I made muffins today that only called for egg whites. Miraculously, they were the moistest muffins I've made recently, which was pretty surprising. But anyways,  I have two egg yolks left, and was wondering if there was anything I could do with them that would not end up leaving me with extra whites from needing more than two egg yolks.

Does anyone have any recipes that call for only two egg yolks and is relatively easy to make?

If nobody has anything, I could just add the extra yolks to an omelette or something and make it fattier, but I was hoping I could get something more interesting out of them.


----------



## jpinmaryland (May 16, 2006)

Darn good question! I usually avoid recipes that use yolks or whites only for JUST THAT REASON...

Can you make custard? Hmm...


----------



## htc (May 16, 2006)

You can make vietnamese pork...it's steamed and topped with egg yolks then steamed to let the yolk set and eaten with rice.


----------



## Gretchen (May 17, 2006)

Make a boiled custard base for ice cream--or just to drink.


----------



## amber (May 17, 2006)

You could add it to a stir fry.


----------



## urmaniac13 (May 17, 2006)

Yes, custard cream!!  Whip it with a half litre (pint) of milk, some flour and sugar, and cook in a double boiler until it attains a right consistency.

You can use it for a filling for tart (topped with fruit of your choice), pour over fruit crumbles, or as Gretchen suggested, base for ice cream, or any way your fancy suggests... a very versatile and tasty choice!


----------



## Constance (May 17, 2006)

If nothing else, feed them to your dog, over his feed. He'll love them, and they'll make his coat shiny.


----------



## marmar (May 17, 2006)

I would try the custard, except I don't have a double boiler and burned myself last week with my makeshift one.

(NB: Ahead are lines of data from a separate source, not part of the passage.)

-- ==== Sys2Proof/Machine/Events.lean ====
section
/-! DEFINITION. The host interface: fetching an instruction, the five entry points (00_scope.md R4), the host's
write to what the Bus returns (20_memory.md R66), the host's list of calls (70_reset_and_hazards.md R304), and the
diagnostic snapshot (10_state.md R44). -/

namespace Sys2Proof.Machine

/-- The instruction whose bytes the Bus returns at `PC`, `PC + 1`, `PC + 2`, each mod 65536, to the first, second
and third read of the call (R24, R64, R80, R117). Only the reads the instruction makes happen (`perform` puts them into
the trace and uses their answers): log 11. -/
def fetchInstr (s : State) : Instr := decode (s.busByte 0 s.pc) (s.busByte 1 (s.pc + 1)) (s.busByte 2 (s.pc + 2))

/-- `step()`: exactly one instruction (R100). -/
def stepInstr (s : State) : Host.Outcome State Fault Refusal := exec (fetchInstr s) s

/-- IRQ or NMI entry: `PC` is pushed as it is, and the cost is 7 cycles (R273, R274). -/
def interruptEntry (vector : Word) (s : State) : State :=
  (takeException s.pc Config.hwintPushB vector s.beginCall).addCycles Config.irqNmiCycles

/-- `triggerIRQ()` (R273): not gated on `P.I` (R275). -/
def triggerIRQ (s : State) : State := interruptEntry Config.irqVector s

/-- `triggerNMI()` (R274). -/
def triggerNMI (s : State) : State := interruptEntry Config.nmiVector s

/-- `reset()` (R300): the registers, the flags (0x24), `PC` from the reset vector, the counter. `CurrentMode`, `EA`,
`LastOpcode` and memory are not written. -/
def resetCall (s : State) : State :=
  { s.beginCall.jumpVector Config.resetVector with
    p := { n := false, v := false, d := false, i := true, z := false, c := false }
    a := 0x00
    x := 0x00
    y := 0x00
    sp := Config.resetSP
    cycles := Config.resetCycles
    live := true }

/-- `initialize()` (R301, decision D16): no Bus access; the CPU state is unspecified until the next `reset()`, so
the model marks it so and changes nothing else (log 7). -/
def initializeCall (s : State) : State := { s.beginCall with live := false }

/-- The host makes the Bus return `v` at `a` (R66): not an access of the core. -/
def busSetCall (a : Word) (v : Byte) (s : State) : State := { s.beginCall with mem := memWrite s.mem a.toNat v }

/-- The host settles what the Bus returns to its coming reads (R52, R66): not an access of the core. -/
def busAnswersCall (l : List BusAnswer) (s : State) : State := { s.beginCall with answers := l }

/-- What is defined only from the first `reset()` on (R43, R303): before it, refused (decision D16). -/
def whenLive (s : State) (f : State → Host.Outcome State Fault Refusal) : Host.Outcome State Fault Refusal :=
  if s.live then f s else .refused .beforeReset

/-- One call of the host, run to completion (R2, R277, R304). -/
def hostCall (c : HostCall) (s : State) : Host.Outcome State Fault Refusal :=
  match c with
  | .step => whenLive s stepInstr
  | .irq => whenLive s fun s => .next (triggerIRQ s)
  | .nmi => whenLive s fun s => .next (triggerNMI s)
  | .reset => .next (resetCall s)
  | .init => .next (initializeCall s)
  | .busSet a v => .next (busSetCall a v s)
  | .busAnswers l => .next (busAnswersCall l s)

/-- The host's next call: the first of its list, `step()` when the list is empty (R304, log 6). -/
def nextCall (s : State) : Host.Outcome State Fault Refusal :=
  match s.calls with
  | [] => hostCall .step s
  | c :: rest => hostCall c { s with calls := rest }

/-- The state whose next call is a `step()` that fetches the three given bytes at `PC`: the bytes are stored there,
the flat RAM answers the reads, the machine is past its reset, and a `step()` is put before calls that are still to
come. -/
def placeBytes (b0 b1 b2 : Byte) (s : State) : State :=
  { s with
    mem := memWrite (memWrite (memWrite s.mem s.pc.toNat b0) (s.pc + 1).toNat b1) (s.pc + 2).toNat b2
    answers := []
    live := true
    calls := match s.calls with
      | [] => []
      | c :: rest => .step :: c :: rest }

/-- What `step()` returns: "cycles consumed this step", the growth of `CycleCounter` (R100). -/
def stepReturns (s : State) : Option Nat :=
  match stepInstr s with
  | .next t => some (t.cycles - s.cycles)
  | .fault _ => none
  | .refused _ => none

/-- The diagnostic snapshot (R44). `EA` is not in it. -/
structure Snapshot where
  a : Byte
  x : Byte
  y : Byte
  sp : Byte
  pc : Word
  flags : Byte
  cycles : Nat
  lastOpcode : Byte
  mode : Mode
  deriving DecidableEq, Repr

/-- Reading the snapshot; it changes nothing (R44). -/
def snapshot (s : State) : Snapshot :=
  { a := s.a, x := s.x, y := s.y, sp := s.sp, pc := s.pc, flags := packP s.p, cycles := s.cycles,
    lastOpcode := s.lastOpcode, mode := s.mode }

end Sys2Proof.Machine
end

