-- ==== Sys2Proof/Certificates/Slice0/Obligations.lean ====
section
/-! DEFINITION. The statements for the provers. Each docstring names the rules of spec/ it formalises. The terms
(`ldaForms`, `operandOf`, `Straight`, …) stand in Sys2Proof/Safety.lean.

What a docstring says a statement rests on is no plain rule of the source document: a choice D<n> is the spec's own
(92_eei_decisions.md; D1 is the opcode map with its cycles, D18 and D19 the MOS 6502 meaning of mnemonics and their N
and Z, all marked there "from general knowledge, not in source"); a log is notes/assumptions/<n>.md (1 how the Bus is
modelled, 3 the sentinel in `EA`, 8 the trace). `s.busByte k a` is what the Bus returns to a read of `a` that comes after
`k` other reads of the call (20_memory.md R52), whatever the host makes of its Bus; `byteAt` is the flat RAM behind it. -/

open Sys2Proof Sys2Proof.Machine

/-! ### Encoding and decoding -/

/-- Decode and encode agree for every instruction, whatever follows it in memory (30_encoding.md R80, R81, R83, R86).
Rests on the spec's own choices D1, D5 (log 9). -/
def Obligations.DecodeOfEncode : Prop :=
  ∀ (i : Instr) (rest : List Byte), decodeBytes (encode i ++ rest) = .ok (i, rest)

/-- The other direction: any three bytes decode to the instruction whose encoding is the first of them, as many as
its length says; no two byte sequences share an instruction (R80, R82). Rests on the spec's own choices D1, D5 (log
9). -/
def Obligations.EncodeOfDecode : Prop :=
  ∀ b0 b1 b2 : Byte, encode (decode b0 b1 b2) = [b0, b1, b2].take (decode b0 b1 b2).length

/-- Decoding is total: every byte sequence that holds the operand bytes its first byte calls for decodes, to an
instruction with that opcode, the length is one byte more than the mode's operand bytes, the bytes are the opcode and
then the operand, low byte first, and the opcode byte alone determines the length (R80, R81, R82). Rests on the
spec's own choices D1, D5 (log 9). -/
def Obligations.EveryByteSequenceDecodes : Prop :=
  (∀ (b0 : Byte) (rest : List Byte), (decode b0 0 0).row.mode.operandBytes ≤ rest.length →
    ∃ i, decodeBytes (b0 :: rest) = .ok (i, (b0 :: rest).drop i.length) ∧ i.row.opcode = b0) ∧
  (∀ i : Instr, (encode i).length = i.length ∧ i.length = 1 + i.row.mode.operandBytes ∧
    encode i = i.row.opcode :: match i.row.mode with
      | .imp | .acc => []
      | .imm | .zp | .zpx | .zpy | .izx | .izy | .rel => [i.row.operand.lo]
      | .abs | .abx | .aby | .ind => [i.row.operand.lo, i.row.operand.hi]) ∧
  (∀ b0 b1 b2 c1 c2 : Byte, (decode b0 b1 b2).row.mode = (decode b0 c1 c2).row.mode)

/-- A few words of the spec's syntax table and of its examples, one for each family (R89 and files 41 to 47). Rests
on the spec's own choices D1, D5 (log 9). -/
def Obligations.SampleWordsDecode : Prop :=
  decodeBytes [0xAD, 0x34, 0x12] = .ok (.ldaAbs 0x1234, []) ∧
  decodeBytes [0x69, 0x01] = .ok (.adcImm 0x01, []) ∧
  decodeBytes [0x0A] = .ok (.aslAcc, []) ∧
  decodeBytes [0x24, 0x10] = .ok (.bitZp 0x10, []) ∧
  decodeBytes [0xD0, 0x03] = .ok (.bne 0x03, []) ∧
  decodeBytes [0x6C, 0x34, 0x12] = .ok (.jmpInd 0x1234, []) ∧
  decodeBytes [0x00] = .ok (.brk, []) ∧
  decodeBytes [0x07, 0x10] = .ok (.sloZp 0x10, [])

/-- The dispatch rows: each is well-formed (the operand fits the mode, the base cost lies between 2 and 8), the
page-cross flag is set exactly for the opcodes that only read through AbsoluteX, AbsoluteY or IndirectY (R81, R85
(b), 40_step_and_addressing.md R101), and the rows of CMP, CPX and CPY are those of R175 to R177 (the other
instructions' rows stand in their own statements). Rests on the spec's own choices D1, D14 (log 9). -/
def Obligations.DispatchRows : Prop :=
  (∀ i : Instr, i.wellFormed = true ∧
    (i.row.cross = true ↔
      ∃ b w, i ∈ ([.ldaAbx w, .ldaAby w, .ldaIzy b, .ldxAby w, .ldyAbx w, .adcAbx w, .adcAby w, .adcIzy b,
        .sbcAbx w, .sbcAby w, .sbcIzy b, .andAbx w, .andAby w, .andIzy b, .oraAbx w, .oraAby w, .oraIzy b,
        .eorAbx w, .eorAby w, .eorIzy b, .cmpAbx w, .cmpAby w, .cmpIzy b, .laxAby w, .laxIzy b, .lasAby w,
        .nopAbx1C w, .nopAbx3C w, .nopAbx5C w, .nopAbx7C w, .nopAbxDC w, .nopAbxFC w] : List Instr))) ∧
  ∀ (b : Byte) (w : Word),
    (cmpForms b w).map (fun i => rowCode i.row) =
      ([(0xC9, .imm, 2, false), (0xC5, .zp, 3, false), (0xD5, .zpx, 4, false), (0xCD, .abs, 4, false),
      (0xDD, .abx, 4, true), (0xD9, .aby, 4, true), (0xC1, .izx, 6, false), (0xD1, .izy, 5, true)] : List Code) ∧
    (cpxForms b w).map (fun i => rowCode i.row) =
      ([(0xE0, .imm, 2, false), (0xE4, .zp, 3, false), (0xEC, .abs, 4, false)] : List Code) ∧
    (cpyForms b w).map (fun i => rowCode i.row) =
      ([(0xC0, .imm, 2, false), (0xC4, .zp, 3, false), (0xCC, .abs, 4, false)] : List Code)

/-! ### The step, the resolvers and the cycle count -/

/-- A step runs the decoded instruction: when the bytes the Bus returns at `PC` decode to `i`, a step whose next host
call is `step()` is `exec i` (R100; the host's list of calls is the model's, log 6). Rests on the spec's own choice
D20 (log 9) and on logs 6, 11. -/
def Obligations.StepRunsDecodedInstruction : Prop :=
  ∀ (s : State) (i : Instr) (rest : List Byte), s.live = true → i.wellFormed = true →
    decodeBytes [s.busByte 0 s.pc, s.busByte 1 (s.pc + 1), s.busByte 2 (s.pc + 2)] = .ok (i, rest) →
      (s.calls = [] → step s = exec i s) ∧
      (∀ cs, s.calls = .step :: cs → step s = exec i { s with calls := cs })

/-- Totality (00_scope.md R11): every instruction completes in every state, `reset()` completes in every state, and
from the first `reset()` on every step does, whichever entry point it calls: never a fault, never a refusal. (Before
it `step()` and the triggers are outside the spec, R43: BeforeResetRefused.) Rests on the spec's own choice D16 (log
9) and on log 7. -/
def Obligations.EveryEntryPointCompletes : Prop :=
  (∀ (i : Instr) (s : State), ∃ t, exec i s = .next t) ∧
  (∀ s : State, s.live = true → ∃ t, step s = .next t) ∧
  (∀ s : State, ∃ t, hostCall .reset s = .next t)

/-- Before the first `reset()` a `step()` or trigger is refused by name; `reset()` ends that and `initialize()`
brings it back (10_state.md R43, decision D16; that `initialize()` after a reset does so is the model's choice, log
7). Rests on the spec's own choice D16 (log 9) and on log 7. -/
def Obligations.BeforeResetRefused : Prop :=
  (∀ s : State, s.live = false → ∀ c ∈ ([.step, .irq, .nmi] : List HostCall),
    hostCall c s = .refused .beforeReset) ∧
  (∀ (s t : State) (c : HostCall), hostCall c s = .next t →
    t.live = match c with
      | .reset => true
      | .init => false
      | .step | .irq | .nmi | .busSet _ _ | .busAnswers _ => s.live)

/-- The effective address of each mode as the resolver rules compute it, on natural numbers (R104 to R106, R108, R110
to R116). Implied and Accumulator set a sentinel and say nothing (R107, R109). Rests on the spec's own choices D5,
D11 (log 9) and on logs 1, 3, 11. -/
def Obligations.EffectiveAddressOfMode : Prop :=
  ∀ (i : Instr) (s : State),
    let o := i.row.operand
    let ea := (eaOf i s).toNat
    match i.row.mode with
    | .imp | .acc => True
    | .imm => ea = (s.pc.toNat + 1) % 65536
    | .zp => ea = o.lo.toNat
    | .zpx => ea = (o.lo.toNat + s.x.toNat) % 256
    | .zpy => ea = (o.lo.toNat + s.y.toNat) % 256
    | .abs => ea = o.hi.toNat * 256 + o.lo.toNat
    | .abx => ea = (o.hi.toNat * 256 + o.lo.toNat + s.x.toNat) % 65536
    | .aby => ea = (o.hi.toNat * 256 + o.lo.toNat + s.y.toNat) % 65536
    | .izx =>
      let z := (o.lo.toNat + s.x.toNat) % 256
      ea = (s.busByte 3 (BitVec.ofNat 16 ((z + 1) % 256))).toNat * 256 + (s.busByte 2 (BitVec.ofNat 16 z)).toNat
    | .izy =>
      let z := o.lo.toNat
      ea = ((s.busByte 3 (BitVec.ofNat 16 ((z + 1) % 256))).toNat * 256 + (s.busByte 2 (BitVec.ofNat 16 z)).toNat +
        s.y.toNat) % 65536
    | .ind =>
      let p := o.hi.toNat * 256 + o.lo.toNat
      ea = (s.busByte 4 (BitVec.ofNat 16 (p / 256 * 256 + (p + 1) % 256))).toNat * 256 +
        (s.busByte 3 (BitVec.ofNat 16 p)).toNat
    | .rel =>
      (ea : Int) = ((s.pc.toNat : Int) + 2 + (if o.lo.toNat < 128 then (o.lo.toNat : Int) else o.lo.toNat - 256)) % 65536

/-- Zeropage (R114): `EA` is the operand byte. ZeropageX (R115): `EA` is the operand plus `X` mod 256, never in page
1. Relative (R113): `EA` is the address behind the operand plus the signed offset, mod 65536, whether or not the
branch is taken; only the eight branches use this mode. Each has one operand byte, which its resolver reads behind
the opcode and which is all it reads, and none adds a cycle. -/
def Obligations.OneByteOperandAddresses : Prop :=
  (∀ (i : Instr) (s t : State), exec i s = .next t →
    let lo := i.row.operand.lo
    (i.row.mode = .zp ∨ i.row.mode = .zpx ∨ i.row.mode = .rel →
      i.length = 2 ∧ fetchReads i s = [.read s.pc i.row.opcode, .read (s.pc + 1) lo] ∧
      crossBonus i.row (fetchOpcode i.row s) = 0) ∧
    (i.row.mode = .zp → t.ea.toNat = lo.toNat) ∧
    (i.row.mode = .zpx → t.ea.toNat = (lo.toNat + s.x.toNat) % 256) ∧
    (i.row.mode = .rel → (t.ea.toNat : Int) =
      ((s.pc.toNat : Int) + 2 + (if lo.toNat < 128 then (lo.toNat : Int) else lo.toNat - 256)) % 65536)) ∧
  (∀ i : Instr, i.row.mode = .rel ↔ ∃ b, i ∈ branchForms b)

/-- The Bus reads of the fetch and resolver part, in order, come first in every instruction's accesses (R117), and an
instruction makes between one and seven accesses (20_memory.md R56). Rests on the spec's own choices D5, D11 (log 9)
and on logs 1, 8, 11. -/
def Obligations.FetchReadsComeFirst : Prop :=
  ∀ (i : Instr) (s t : State), exec i s = .next t →
    (∃ handler, t.trace = fetchReads i s ++ handler) ∧ 1 ≤ t.trace.length ∧ t.trace.length ≤ 7 ∧
    (fetchReads i s).map (fun | .read a _ => a | .write a _ => a) =
      s.pc :: match i.row.mode with
        | .imp | .acc | .imm => []
        | .zp | .zpx | .zpy | .rel => [s.pc + 1]
        | .izx => [s.pc + 1, zext16 (i.row.operand.lo + s.x), zext16 (i.row.operand.lo + s.x + 1)]
        | .izy => [s.pc + 1, zext16 i.row.operand.lo, zext16 (i.row.operand.lo + 1)]
        | .abs | .abx | .aby => [s.pc + 1, s.pc + 2]
        | .ind => [s.pc + 1, s.pc + 2, i.row.operand.asWord,
            joinBytes i.row.operand.hi (i.row.operand.lo + 1)]

/-- Cycle accounting: base cost, plus one when the page-cross flag is set and indexing crosses a page, plus nothing
for a branch not taken, one for a taken one, two when its target is on another page than the next instruction;
between 2 and 8 in all (R101, R102). Rests on the spec's own choices D11, D15, D18 (log 9) and on log 1. -/
def Obligations.CycleAccounting : Prop :=
  ∀ (i : Instr) (s t : State), exec i s = .next t →
    let crossed : Bool := match i.row.mode with
      | .abx | .aby => page (eaOf i s) != page i.row.operand.asWord
      | .izy => page (eaOf i s) != page (zpPointer (fetchOpcode i.row s) i.row.operand.lo)
      | .imp | .acc | .imm | .zp | .zpx | .zpy | .abs | .izx | .ind | .rel => false
    let taken : Bool := match i with
      | .bpl _ => !s.p.n | .bmi _ => s.p.n | .bvc _ => !s.p.v | .bvs _ => s.p.v
      | .bcc _ => !s.p.c | .bcs _ => s.p.c | .bne _ => !s.p.z | .beq _ => s.p.z
      | _ => false
    t.cycles = s.cycles + (i.row.base + (if i.row.cross && crossed then 1 else 0) +
      (if taken then (if page (eaOf i s) = page (nextPC i s) then 1 else 2) else 0)) ∧
    s.cycles + 2 ≤ t.cycles ∧ t.cycles ≤ s.cycles + 8

/-! ### Load, store, transfer (41_load_store_transfer.md) -/

/-- LDA (R131), LDX (R132), LDY (R133): their encodings; each reads `EA` once, its register becomes the byte, N and Z
come from it, nothing else changes. Rests on the spec's own choices D1, D18 (log 9) and on logs 1, 3, 8, 11. -/
def Obligations.LoadsReadByte : Prop :=
  ∀ (b : Byte) (w : Word),
    (ldaForms b w).map (fun i => rowCode i.row) =
      ([(0xA9, .imm, 2, false), (0xA5, .zp, 3, false), (0xB5, .zpx, 4, false), (0xAD, .abs, 4, false),
      (0xBD, .abx, 4, true), (0xB9, .aby, 4, true), (0xA1, .izx, 6, false), (0xB1, .izy, 5, true)] : List Code) ∧
    (ldxForms b w).map (fun i => rowCode i.row) =
      ([(0xA2, .imm, 2, false), (0xA6, .zp, 3, false), (0xB6, .zpy, 4, false), (0xAE, .abs, 4, false),
      (0xBE, .aby, 4, true)] : List Code) ∧
    (ldyForms b w).map (fun i => rowCode i.row) =
      ([(0xA0, .imm, 2, false), (0xA4, .zp, 3, false), (0xB4, .zpx, 4, false), (0xAC, .abs, 4, false),
      (0xBC, .abx, 4, true)] : List Code) ∧
    ∀ (s : State) (i : Instr) (r : Regs),
      ((i ∈ ldaForms b w ∧ r = { s.regs with a := operandOf i s }) ∨
        (i ∈ ldxForms b w ∧ r = { s.regs with x := operandOf i s }) ∨
        (i ∈ ldyForms b w ∧ r = { s.regs with y := operandOf i s })) →
      ∃ t, exec i s = .next t ∧ t.regs = r ∧ t.p = withNZ (operandOf i s) s.p ∧
        Straight i [.read (eaOf i s) (operandOf i s)] s t ∧ MemSame s t

/-- STA (R134), STX (R135), STY (R136): one write of `EA` and no read; no register and no flag changes; every other
byte of memory reads as before. Rests on the spec's own choices D1, D18 (log 9) and on logs 1, 3, 8. -/
def Obligations.StoresWriteRegister : Prop :=
  ∀ (b : Byte) (w : Word),
    (staForms b w).map (fun i => rowCode i.row) =
      ([(0x85, .zp, 3, false), (0x95, .zpx, 4, false), (0x8D, .abs, 4, false), (0x9D, .abx, 5, false),
      (0x99, .aby, 5, false), (0x81, .izx, 6, false), (0x91, .izy, 6, false)] : List Code) ∧
    (stxForms b w).map (fun i => rowCode i.row) =
      ([(0x86, .zp, 3, false), (0x96, .zpy, 4, false), (0x8E, .abs, 4, false)] : List Code) ∧
    (styForms b w).map (fun i => rowCode i.row) =
      ([(0x84, .zp, 3, false), (0x94, .zpx, 4, false), (0x8C, .abs, 4, false)] : List Code) ∧
    ∀ (s : State), Memory.wf s.mem → ∀ r : Byte, ∀ i : Instr,
      ((i ∈ staForms b w ∧ r = s.a) ∨ (i ∈ stxForms b w ∧ r = s.x) ∨ (i ∈ styForms b w ∧ r = s.y)) →
      ∃ t, exec i s = .next t ∧ t.regs = s.regs ∧ t.p = s.p ∧
        Straight i [.write (eaOf i s) r] s t ∧ MemAfter [(eaOf i s, r)] s t

/-- TAX TAY TXA TYA TSX (R137 to R141) copy a register and set N and Z from the copied value; TXS (R142) copies `X`
to `SP` and affects no flags. No Bus access beyond the opcode. Rests on the spec's own choices D1, D18, D19 (log 9)
and on logs 1, 3, 8. -/
def Obligations.TransfersCopyRegister : Prop :=
  [Instr.tax, .tay, .txa, .tya, .tsx, .txs].map (fun i => rowCode i.row) =
    ([(0xAA, .imp, 2, false), (0xA8, .imp, 2, false), (0x8A, .imp, 2, false), (0x98, .imp, 2, false),
     (0xBA, .imp, 2, false), (0x9A, .imp, 2, false)] : List Code) ∧
  ∀ (s : State), ∀ c ∈ [(Instr.tax, { s.regs with x := s.a }, withNZ s.a s.p),
      (.tay, { s.regs with y := s.a }, withNZ s.a s.p), (.txa, { s.regs with a := s.x }, withNZ s.x s.p),
      (.tya, { s.regs with a := s.y }, withNZ s.y s.p), (.tsx, { s.regs with x := s.sp }, withNZ s.sp s.p),
      (.txs, { s.regs with sp := s.x }, s.p)],
    ∃ t, exec c.1 s = .next t ∧ t.regs = c.2.1 ∧ t.p = c.2.2 ∧ Straight c.1 [] s t ∧ MemSame s t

Would I be able to make custard without it? And any more specefic amounts for the flour and sugar? I've never made custardy things before.


----------



## BreezyCooking (May 17, 2006)

For just 2 extra egg yolks (or whites for that matter), I just add them to an omelette for the next day's breakfast.


----------



## marmar (May 17, 2006)

That was what I figured I could do... I was just hoping maybe there was something that called for yolks that I could make while I had them. 

If I don't figure out how I can make custard or have the other ingredients for it, that'll probably be what I end up doing tomorrow morning.


----------



## auntieshelly (May 17, 2006)

Here's a recipe for thumbprint cookies that uses two egg yolks.  I make them often with a variety of jellies.

Thumbprint Cookies
1 cup butter, softened
1/2 cup granulated sugar
2 egg yolks
2 teaspoons vanilla or almond extract
2 cups flour
1/2 teaspoon salt
1/2 cup finely ground pecans or walnuts
6-8 ounces jelly (your choice)

Cream butter and sugar unil light and fulffy.  Add egg yolks and extract and continue beating until well mixed.  Mix flour and salt together and add gradually, mixing until well blended.  Refrigerate dough for at least one hour.

Preheat oven to 350ºF and line cookie sheets with parchment paper.  Using about 1/4 of the dough at a time, pinch off small pieces and roll in balls about 1" in diameter.  Roll in finely ground nuts and place on prepared cookie sheets about 2" apart.  Use your thumb to make an indentation in the middle of each cookie.  Bake 10 minutes and remove from oven.  While cookies are hot, fill each "hole" with your favorite jelly.  (You may need to press the back of a small spoon in the center of the cookie to make the indentation a little deeper before adding the jelly.)  Bake 5 more minutes and remove from oven.  Cool for a few minutes before removing to a rack to cool completely.  Store in a tightly covered container. Makes about 48 cookies.


----------